[INFORMATION GIVEN — start]

-- ==== Sys2Proof/Certificates/Slice0/Obligations.lean ====
section
/-! DEFINITION. The statements for the provers. Each speaks of what `exec` or `step` answers; where it names the numbers that
bytes and floats denote, these are `byteValue` (rule R38) and `floatValue` (rule R41) of Machine/Values.lean. An equation
`exec i s = .next (s with …)` states the instruction's whole frame: every port it does not name, and every evaluation still
to come, is as before. A rule that the spec marks as derived or as its own decision is an inference of the spec's; a
statement that rests on one has basis "derived" and says so. -/

open Sys2Proof Sys2Proof.Machine

/-! ### The machine -/

/-- A step presents the next pending stimulus and runs the instruction it decodes to, with the stimulus taken off the list;
with none pending it changes nothing. The list of stimuli is the model's choice (assumption 3), and that a step with none
pending changes nothing is the model's inference from R10 and R145 (assumption 7). -/
def Obligations.StepRunsTheDecodedStimulus : Prop :=
  (∀ (s : State) (st : Stimulus) (rest : List Stimulus), s.pending = st :: rest →
      step s = exec (decode (Stimulus.word s st)) { s with pending := rest }) ∧
  (∀ s : State, s.pending = [] → step s = .next s)

/-- A step on the encoding of a well-formed instruction runs exactly that instruction. The list of stimuli and the words on it
are the model's choice (assumptions 3 and 4). -/
def Obligations.StepRunsTheEncodedInstruction : Prop :=
  ∀ (s : State) (i : Instr) (rest : List Stimulus), WellFormed i → s.pending = .drive (encode i) :: rest →
    step s = exec i { s with pending := rest }

/-- What a unit evaluates when its inputs are wired to another unit's outputs: `k` goes from UNPACK to PACK sign-extended
(R17), p_out drives p_in (program P1), f_out drives f_in (program P2), PACK's byte drives UNPACK (R111). The spec names these
four wirings. That a wiring is a stimulus of its own, which takes the source unit's ports once, when the step is made, is the
model's choice (assumption 12), and so is the list of stimuli (assumption 3). -/
def Obligations.WiredUnitsTakeTheOtherUnitsOutputs : Prop :=
  ∀ (s : State) (rest : List Stimulus),
    (s.pending = .wired .unpackToPack :: rest →
      step s = exec (.pack s.unpack.fields.sign (s.unpack.fields.k.signExtend 9) s.unpack.fields.exponent
        s.unpack.fields.fraction) { s with pending := rest }) ∧
    (s.pending = .wired .packToUnpack :: rest →
      step s = exec (.unpack s.pack.byte) { s with pending := rest }) ∧
    (s.pending = .wired .encoderToDecoder :: rest →
      step s = exec (.toFloat s.encoder.pOut) { s with pending := rest }) ∧
    (s.pending = .wired .decoderToEncoder :: rest →
      step s = exec (.fromFloat s.decoder.fOut) { s with pending := rest })

/-- A bit pattern of the opcode table, placed as the next evaluation, is what the next step runs, and nothing else of the
state is touched. The list of stimuli and the widths of a table word are the model's choice (assumptions 3 and 4). -/
def Obligations.FetchWordIsTheNextEvaluation : Prop :=
  ∀ (s : State) (w : Nat),
    step (s.withFetchWord 8 w) = exec (decodePosit (BitVec.ofNat 8 w)) s ∧
    step (s.withFetchWord 32 w) = exec (decodeBinary32 (BitVec.ofNat 32 w)) s

/-- Every instruction of the table completes from every state, on every operand: PACK, UNPACK, FROMFLOAT, TOFLOAT, ZERO, NAR,
K_P6 to K_P0, K_M1 to K_M7, F32_INF, F32_NAN, F32_ZERO, F32_SUBNORMAL, F32_NORMAL. That it completes is R44 and
R120, and that the evaluation of one unit does not affect another is R26. The rest of the frame is the model's choice: the wires
of units not evaluated are held, and so are the evaluations still to come (assumption 3), a pattern row is shown to the units of
`drives` (assumption 5), a block leaves the ports of the units PACK and UNPACK alone (assumption 6), and terms that WellFormed
excludes complete too (assumption 11). -/
def Obligations.EveryInstructionCompletesAndKeepsOtherUnits : Prop :=
  ∀ (i : Instr) (s : State), ∃ t, exec i s = .next t ∧ t.pending = s.pending ∧
    ∀ u, u ∉ drives i → SamePorts t s u

/-- Every step from every state answers a next state: nothing faults, is refused or gets stuck (R120, R44). A step
with no stimulus pending is the model's (assumptions 3 and 7). -/
def Obligations.EveryStepCompletes : Prop := ∀ s : State, Completes s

[INFORMATION GIVEN — finish]

→ TRY IT
Return, line for line and unchanged, the data from its first line through the line containing "step s = exec (.pack".

→ EXERCISE RESULT
-- ==== Sys2Proof/Certificates/Slice0/Obligations.lean ====
section
/-! DEFINITION. The statements for the provers. Each speaks of what `exec` or `step` answers; where it names the numbers that
bytes and floats denote, these are `byteValue` (rule R38) and `floatValue` (rule R41) of Machine/Values.lean. An equation
`exec i s = .next (s with …)` states the instruction's whole frame: every port it does not name, and every evaluation still
to come, is as before. A rule that the spec marks as derived or as its own decision is an inference of the spec's; a
statement that rests on one has basis "derived" and says so. -/

open Sys2Proof Sys2Proof.Machine

/-! ### The machine -/

/-- A step presents the next pending stimulus and runs the instruction it decodes to, with the stimulus taken off the list;
with none pending it changes nothing. The list of stimuli is the model's choice (assumption 3), and that a step with none
pending changes nothing is the model's inference from R10 and R145 (assumption 7). -/
def Obligations.StepRunsTheDecodedStimulus : Prop :=
  (∀ (s : State) (st : Stimulus) (rest : List Stimulus), s.pending = st :: rest →
      step s = exec (decode (Stimulus.word s st)) { s with pending := rest }) ∧
  (∀ s : State, s.pending = [] → step s = .next s)

/-- A step on the encoding of a well-formed instruction runs exactly that instruction. The list of stimuli and the words on it
are the model's choice (assumptions 3 and 4). -/
def Obligations.StepRunsTheEncodedInstruction : Prop :=
  ∀ (s : State) (i : Instr) (rest : List Stimulus), WellFormed i → s.pending = .drive (encode i) :: rest →
    step s = exec i { s with pending := rest }

/-- What a unit evaluates when its inputs are wired to another unit's outputs: `k` goes from UNPACK to PACK sign-extended
(R17), p_out drives p_in (program P1), f_out drives f_in (program P2), PACK's byte drives UNPACK (R111). The spec names these
four wirings. That a wiring is a stimulus of its own, which takes the source unit's ports once, when the step is made, is the
model's choice (assumption 12), and so is the list of stimuli (assumption 3). -/
def Obligations.WiredUnitsTakeTheOtherUnitsOutputs : Prop :=
  ∀ (s : State) (rest : List Stimulus),
    (s.pending = .wired .unpackToPack :: rest →
      step s = exec (.pack s.unpack.fields.sign (s.unpack.fields.k.signExtend 9) s.unpack.fields.exponent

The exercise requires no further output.